To do: Among the lines below, list those containing the string "queue".

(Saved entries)

-- ==== Sys2Proof/Machine/Step.lean ====
section
/-! DEFINITION. One step: the event at the front of the queue is taken; on an empty queue a millisecond passes. -/

namespace Sys2Proof.Machine

/-- One step of the part. -/
def step (s : State) : Host.Outcome State Fault Refusal :=
  match s.pending with
  | [] => .next s.millisecond
  | i :: rest => exec i { s with pending := rest }

/-- `s` with the event that a table word spells put at the front of its queue; `s` where the word spells none. -/
def State.withFetchWord (s : State) (nbits w : Nat) : State :=
  match decodeTableWord nbits w with
  | none => s
  | some i => { s with pending := i :: s.pending }

end Sys2Proof.Machine
end

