-- ==== Sys2Proof/Machine/Core.lean ====
section
/-! DEFINITION. The machine handed to the host. -/

def Sys2Proof.core : Host.Core :=
  { State := Sys2Proof.Machine.State, Fault := Sys2Proof.Machine.Fault, Refusal := Sys2Proof.Machine.Refusal,
    step := Sys2Proof.Machine.step, reset := Sys2Proof.Machine.State.reset }
end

Task response:
/-! DEFINITION. One step: the event at the front of the queue is taken; on an empty queue a millisecond passes. -/
/-- `s` with the event that a table word spells put at the front of its queue; `s` where the word spells none. -/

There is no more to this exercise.